RAL Tier1 weekly operations castor 27/02/2012
From GridPP Wiki
Revision as of 09:51, 24 February 2012 by Matt viljoen (Talk | contribs)
Contents
Operations News
- ATLAS upgraded to 2.1.11-8
- Puppet upgraded to 2.7.11-1
- 'go-faster stripes' enabled on all 'B' and 'C' tape drives
- preprod now configured with lcgc*03 headnodes (destined for Gen) + preprod NS for Alice xrootd testing
- preprod SRMs now configured with updated RPMs and ready for testing. It is hoped that this will help improve the periodic crashing.
Operations Problems
- ATLAS SRM periodic crashing continuing. Restarter didn't kick in on Thursday, leading to a short time being blacklisted.
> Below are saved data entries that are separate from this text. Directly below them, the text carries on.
/-! ### `setCtx` -/

@[simp] theorem State.setCtx_time (c : Nat) (x : Context) : (s.setCtx c x).time = s.time := rfl
@[simp] theorem State.setCtx_pkg (c : Nat) (x : Context) : (s.setCtx c x).pkg = s.pkg := rfl
@[simp] theorem State.setCtx_main (c : Nat) (x : Context) : (s.setCtx c x).main = s.main := rfl
@[simp] theorem State.setCtx_unitErrs (c : Nat) (x : Context) : (s.setCtx c x).unitErrs = s.unitErrs := rfl
@[simp] theorem State.setCtx_parity (c : Nat) (x : Context) : (s.setCtx c x).parity = s.parity := rfl
@[simp] theorem State.setCtx_ctxs (c : Nat) (x : Context) : (s.setCtx c x).ctxs = s.ctxs.set c x := rfl
@[simp] theorem State.setCtx_cores (c : Nat) (x : Context) : (s.setCtx c x).cores = s.cores := rfl
@[simp] theorem State.setCtx_dies (c : Nat) (x : Context) : (s.setCtx c x).dies = s.dies := rfl
@[simp] theorem State.setCtx_grids (c : Nat) (x : Context) : (s.setCtx c x).grids = s.grids := rfl
@[simp] theorem State.setCtx_blocks (c : Nat) (x : Context) : (s.setCtx c x).blocks = s.blocks := rfl
@[simp] theorem State.setCtx_groups (c : Nat) (x : Context) : (s.setCtx c x).groups = s.groups := rfl
@[simp] theorem State.setCtx_sched (c : Nat) (x : Context) : (s.setCtx c x).sched = s.sched := rfl
@[simp] theorem State.setCtx_copies (c : Nat) (x : Context) : (s.setCtx c x).copies = s.copies := rfl
@[simp] theorem State.setCtx_requests (c : Nat) (x : Context) : (s.setCtx c x).requests = s.requests := rfl
@[simp] theorem State.setCtx_completions (c : Nat) (x : Context) : (s.setCtx c x).completions = s.completions := rfl
@[simp] theorem State.setCtx_flits (c : Nat) (x : Context) : (s.setCtx c x).flits = s.flits := rfl
@[simp] theorem State.setCtx_channels (c : Nat) (x : Context) : (s.setCtx c x).channels = s.channels := rfl
@[simp] theorem State.setCtx_baseDies (c : Nat) (x : Context) : (s.setCtx c x).baseDies = s.baseDies := rfl
@[simp] theorem State.setCtx_migs (c : Nat) (x : Context) : (s.setCtx c x).migs = s.migs := rfl
@[simp] theorem State.setCtx_xlinv (c : Nat) (x : Context) : (s.setCtx c x).xlinv = s.xlinv := rfl
@[simp] theorem State.setCtx_partnerRecs (c : Nat) (x : Context) : (s.setCtx c x).partnerRecs = s.partnerRecs := rfl
@[simp] theorem State.setCtx_partnerAcks (c : Nat) (x : Context) : (s.setCtx c x).partnerAcks = s.partnerAcks := rfl
@[simp] theorem State.setCtx_hostRead (c : Nat) (x : Context) : (s.setCtx c x).hostRead = s.hostRead := rfl
@[simp] theorem State.setCtx_hostWaits (c : Nat) (x : Context) : (s.setCtx c x).hostWaits = s.hostWaits := rfl
@[simp] theorem State.setCtx_msix (c : Nat) (x : Context) : (s.setCtx c x).msix = s.msix := rfl
@[simp] theorem State.setCtx_foreman (c : Nat) (x : Context) : (s.setCtx c x).foreman = s.foreman := rfl
@[simp] theorem State.setCtx_windowWrites (c : Nat) (x : Context) : (s.setCtx c x).windowWrites = s.windowWrites := rfl
@[simp] theorem State.setCtx_booted (c : Nat) (x : Context) : (s.setCtx c x).booted = s.booted := rfl
@[simp] theorem State.setCtx_agenda (c : Nat) (x : Context) : (s.setCtx c x).agenda = s.agenda := rfl
@[simp] theorem State.setCtx_turn (c : Nat) (x : Context) : (s.setCtx c x).turn = s.turn := rfl
@[simp] theorem State.setCtx_fresh (c : Nat) (x : Context) : (s.setCtx c x).fresh = s.fresh := rfl
@[simp] theorem State.setCtx_nextId (c : Nat) (x : Context) : (s.setCtx c x).nextId = s.nextId := rfl

/-! ### `setCtxReg` -/

@[simp] theorem State.setCtxReg_time (c n : Nat) (v : Word) : (s.setCtxReg c n v).time = s.time := rfl
@[simp] theorem State.setCtxReg_pkg (c n : Nat) (v : Word) : (s.setCtxReg c n v).pkg = s.pkg := rfl
@[simp] theorem State.setCtxReg_main (c n : Nat) (v : Word) : (s.setCtxReg c n v).main = s.main := rfl
@[simp] theorem State.setCtxReg_unitErrs (c n : Nat) (v : Word) : (s.setCtxReg c n v).unitErrs = s.unitErrs := rfl
@[simp] theorem State.setCtxReg_parity (c n : Nat) (v : Word) : (s.setCtxReg c n v).parity = s.parity := rfl
@[simp] theorem State.setCtxReg_cores (c n : Nat) (v : Word) : (s.setCtxReg c n v).cores = s.cores := rfl
@[simp] theorem State.setCtxReg_dies (c n : Nat) (v : Word) : (s.setCtxReg c n v).dies = s.dies := rfl
@[simp] theorem State.setCtxReg_grids (c n : Nat) (v : Word) : (s.setCtxReg c n v).grids = s.grids := rfl
@[simp] theorem State.setCtxReg_blocks (c n : Nat) (v : Word) : (s.setCtxReg c n v).blocks = s.blocks := rfl
@[simp] theorem State.setCtxReg_groups (c n : Nat) (v : Word) : (s.setCtxReg c n v).groups = s.groups := rfl
@[simp] theorem State.setCtxReg_sched (c n : Nat) (v : Word) : (s.setCtxReg c n v).sched = s.sched := rfl
@[simp] theorem State.setCtxReg_copies (c n : Nat) (v : Word) : (s.setCtxReg c n v).copies = s.copies := rfl
@[simp] theorem State.setCtxReg_requests (c n : Nat) (v : Word) : (s.setCtxReg c n v).requests = s.requests := rfl
@[simp] theorem State.setCtxReg_completions (c n : Nat) (v : Word) : (s.setCtxReg c n v).completions = s.completions := rfl
@[simp] theorem State.setCtxReg_flits (c n : Nat) (v : Word) : (s.setCtxReg c n v).flits = s.flits := rfl
@[simp] theorem State.setCtxReg_channels (c n : Nat) (v : Word) : (s.setCtxReg c n v).channels = s.channels := rfl
@[simp] theorem State.setCtxReg_baseDies (c n : Nat) (v : Word) : (s.setCtxReg c n v).baseDies = s.baseDies := rfl
@[simp] theorem State.setCtxReg_migs (c n : Nat) (v : Word) : (s.setCtxReg c n v).migs = s.migs := rfl
@[simp] theorem State.setCtxReg_xlinv (c n : Nat) (v : Word) : (s.setCtxReg c n v).xlinv = s.xlinv := rfl
@[simp] theorem State.setCtxReg_partnerRecs (c n : Nat) (v : Word) : (s.setCtxReg c n v).partnerRecs = s.partnerRecs := rfl
@[simp] theorem State.setCtxReg_partnerAcks (c n : Nat) (v : Word) : (s.setCtxReg c n v).partnerAcks = s.partnerAcks := rfl
@[simp] theorem State.setCtxReg_hostRead (c n : Nat) (v : Word) : (s.setCtxReg c n v).hostRead = s.hostRead := rfl
@[simp] theorem State.setCtxReg_hostWaits (c n : Nat) (v : Word) : (s.setCtxReg c n v).hostWaits = s.hostWaits := rfl
@[simp] theorem State.setCtxReg_msix (c n : Nat) (v : Word) : (s.setCtxReg c n v).msix = s.msix := rfl
@[simp] theorem State.setCtxReg_foreman (c n : Nat) (v : Word) : (s.setCtxReg c n v).foreman = s.foreman := rfl
@[simp] theorem State.setCtxReg_windowWrites (c n : Nat) (v : Word) : (s.setCtxReg c n v).windowWrites = s.windowWrites := rfl
@[simp] theorem State.setCtxReg_booted (c n : Nat) (v : Word) : (s.setCtxReg c n v).booted = s.booted := rfl
@[simp] theorem State.setCtxReg_agenda (c n : Nat) (v : Word) : (s.setCtxReg c n v).agenda = s.agenda := rfl
@[simp] theorem State.setCtxReg_turn (c n : Nat) (v : Word) : (s.setCtxReg c n v).turn = s.turn := rfl
@[simp] theorem State.setCtxReg_fresh (c n : Nat) (v : Word) : (s.setCtxReg c n v).fresh = s.fresh := rfl
@[simp] theorem State.setCtxReg_nextId (c n : Nat) (v : Word) : (s.setCtxReg c n v).nextId = s.nextId := rfl

/-! ### `setPkgReg` -/

@[simp] theorem State.setPkgReg_time (n : Nat) (v : Word) : (s.setPkgReg n v).time = s.time := rfl
@[simp] theorem State.setPkgReg_pkg (n : Nat) (v : Word) : (s.setPkgReg n v).pkg = s.pkg.set n v := rfl
@[simp] theorem State.setPkgReg_main (n : Nat) (v : Word) : (s.setPkgReg n v).main = s.main := rfl
@[simp] theorem State.setPkgReg_unitErrs (n : Nat) (v : Word) : (s.setPkgReg n v).unitErrs = s.unitErrs := rfl
@[simp] theorem State.setPkgReg_parity (n : Nat) (v : Word) : (s.setPkgReg n v).parity = s.parity := rfl
@[simp] theorem State.setPkgReg_ctxs (n : Nat) (v : Word) : (s.setPkgReg n v).ctxs = s.ctxs := rfl
@[simp] theorem State.setPkgReg_cores (n : Nat) (v : Word) : (s.setPkgReg n v).cores = s.cores := rfl
@[simp] theorem State.setPkgReg_dies (n : Nat) (v : Word) : (s.setPkgReg n v).dies = s.dies := rfl
@[simp] theorem State.setPkgReg_grids (n : Nat) (v : Word) : (s.setPkgReg n v).grids = s.grids := rfl
@[simp] theorem State.setPkgReg_blocks (n : Nat) (v : Word) : (s.setPkgReg n v).blocks = s.blocks := rfl
@[simp] theorem State.setPkgReg_groups (n : Nat) (v : Word) : (s.setPkgReg n v).groups = s.groups := rfl
@[simp] theorem State.setPkgReg_sched (n : Nat) (v : Word) : (s.setPkgReg n v).sched = s.sched := rfl
@[simp] theorem State.setPkgReg_copies (n : Nat) (v : Word) : (s.setPkgReg n v).copies = s.copies := rfl
@[simp] theorem State.setPkgReg_requests (n : Nat) (v : Word) : (s.setPkgReg n v).requests = s.requests := rfl
@[simp] theorem State.setPkgReg_completions (n : Nat) (v : Word) : (s.setPkgReg n v).completions = s.completions := rfl
@[simp] theorem State.setPkgReg_flits (n : Nat) (v : Word) : (s.setPkgReg n v).flits = s.flits := rfl
@[simp] theorem State.setPkgReg_channels (n : Nat) (v : Word) : (s.setPkgReg n v).channels = s.channels := rfl
@[simp] theorem State.setPkgReg_baseDies (n : Nat) (v : Word) : (s.setPkgReg n v).baseDies = s.baseDies := rfl
@[simp] theorem State.setPkgReg_migs (n : Nat) (v : Word) : (s.setPkgReg n v).migs = s.migs := rfl
@[simp] theorem State.setPkgReg_xlinv (n : Nat) (v : Word) : (s.setPkgReg n v).xlinv = s.xlinv := rfl
@[simp] theorem State.setPkgReg_partnerRecs (n : Nat) (v : Word) : (s.setPkgReg n v).partnerRecs = s.partnerRecs := rfl
@[simp] theorem State.setPkgReg_partnerAcks (n : Nat) (v : Word) : (s.setPkgReg n v).partnerAcks = s.partnerAcks := rfl
@[simp] theorem State.setPkgReg_hostRead (n : Nat) (v : Word) : (s.setPkgReg n v).hostRead = s.hostRead := rfl
@[simp] theorem State.setPkgReg_hostWaits (n : Nat) (v : Word) : (s.setPkgReg n v).hostWaits = s.hostWaits := rfl
@[simp] theorem State.setPkgReg_msix (n : Nat) (v : Word) : (s.setPkgReg n v).msix = s.msix := rfl
@[simp] theorem State.setPkgReg_foreman (n : Nat) (v : Word) : (s.setPkgReg n v).foreman = s.foreman := rfl
@[simp] theorem State.setPkgReg_windowWrites (n : Nat) (v : Word) : (s.setPkgReg n v).windowWrites = s.windowWrites := rfl
@[simp] theorem State.setPkgReg_booted (n : Nat) (v : Word) : (s.setPkgReg n v).booted = s.booted := rfl
@[simp] theorem State.setPkgReg_agenda (n : Nat) (v : Word) : (s.setPkgReg n v).agenda = s.agenda := rfl
@[simp] theorem State.setPkgReg_turn (n : Nat) (v : Word) : (s.setPkgReg n v).turn = s.turn := rfl
@[simp] theorem State.setPkgReg_fresh (n : Nat) (v : Word) : (s.setPkgReg n v).fresh = s.fresh := rfl
@[simp] theorem State.setPkgReg_nextId (n : Nat) (v : Word) : (s.setPkgReg n v).nextId = s.nextId := rfl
- cleanLostFiles running against 5 disk servers caused stager slowdown on Thursday evening. From now on we will run no more than 3 cleanLostFiles threads and none out of hours.
Blocking Issues
- none
Planned, Scheduled and Cancelled Interventions
Entries in/planned to go to GOCDB
Description | Start | End | Type | Affected VO(s) | Lead by |
---|---|---|---|---|---|
CASTOR 2.11-8 LHCb Stager upgrade, inc. move to new hardware+SL5+Quattor | 27/02/2012 08:00 | 27/02/2012 16:00 | Downtime | LHCb | Matthew |
CASTOR 2.11-8 Gen Stager upgrade, inc. move to new hardware+SL5+Quattor | 29/02/2012 08:00 | 29/02/2012 16:00 | Downtime | Gen | Matthew |
CIP 2.2.0 upgrade (STC) | TBD | TBD | At-risk | All | Matthew |
Advanced Planning
- Test and re-apply CIP upgrade
- Move Tier1 instances to new Database infrastructure which with a Dataguard backup instance in R26.
- Stress testing of *11 generation disk servers in preprod during March
- Switch from LSF to Transfer Manager after 2.1.11 upgrade. Will need to better stress-test TM on preprod with more disk servers.
- Start using Tape Gateway once CERN have been using it in production for approx. 2 months.
Staffing
- Castor on Call person: MV
- Staff absence/out of the office:
- ..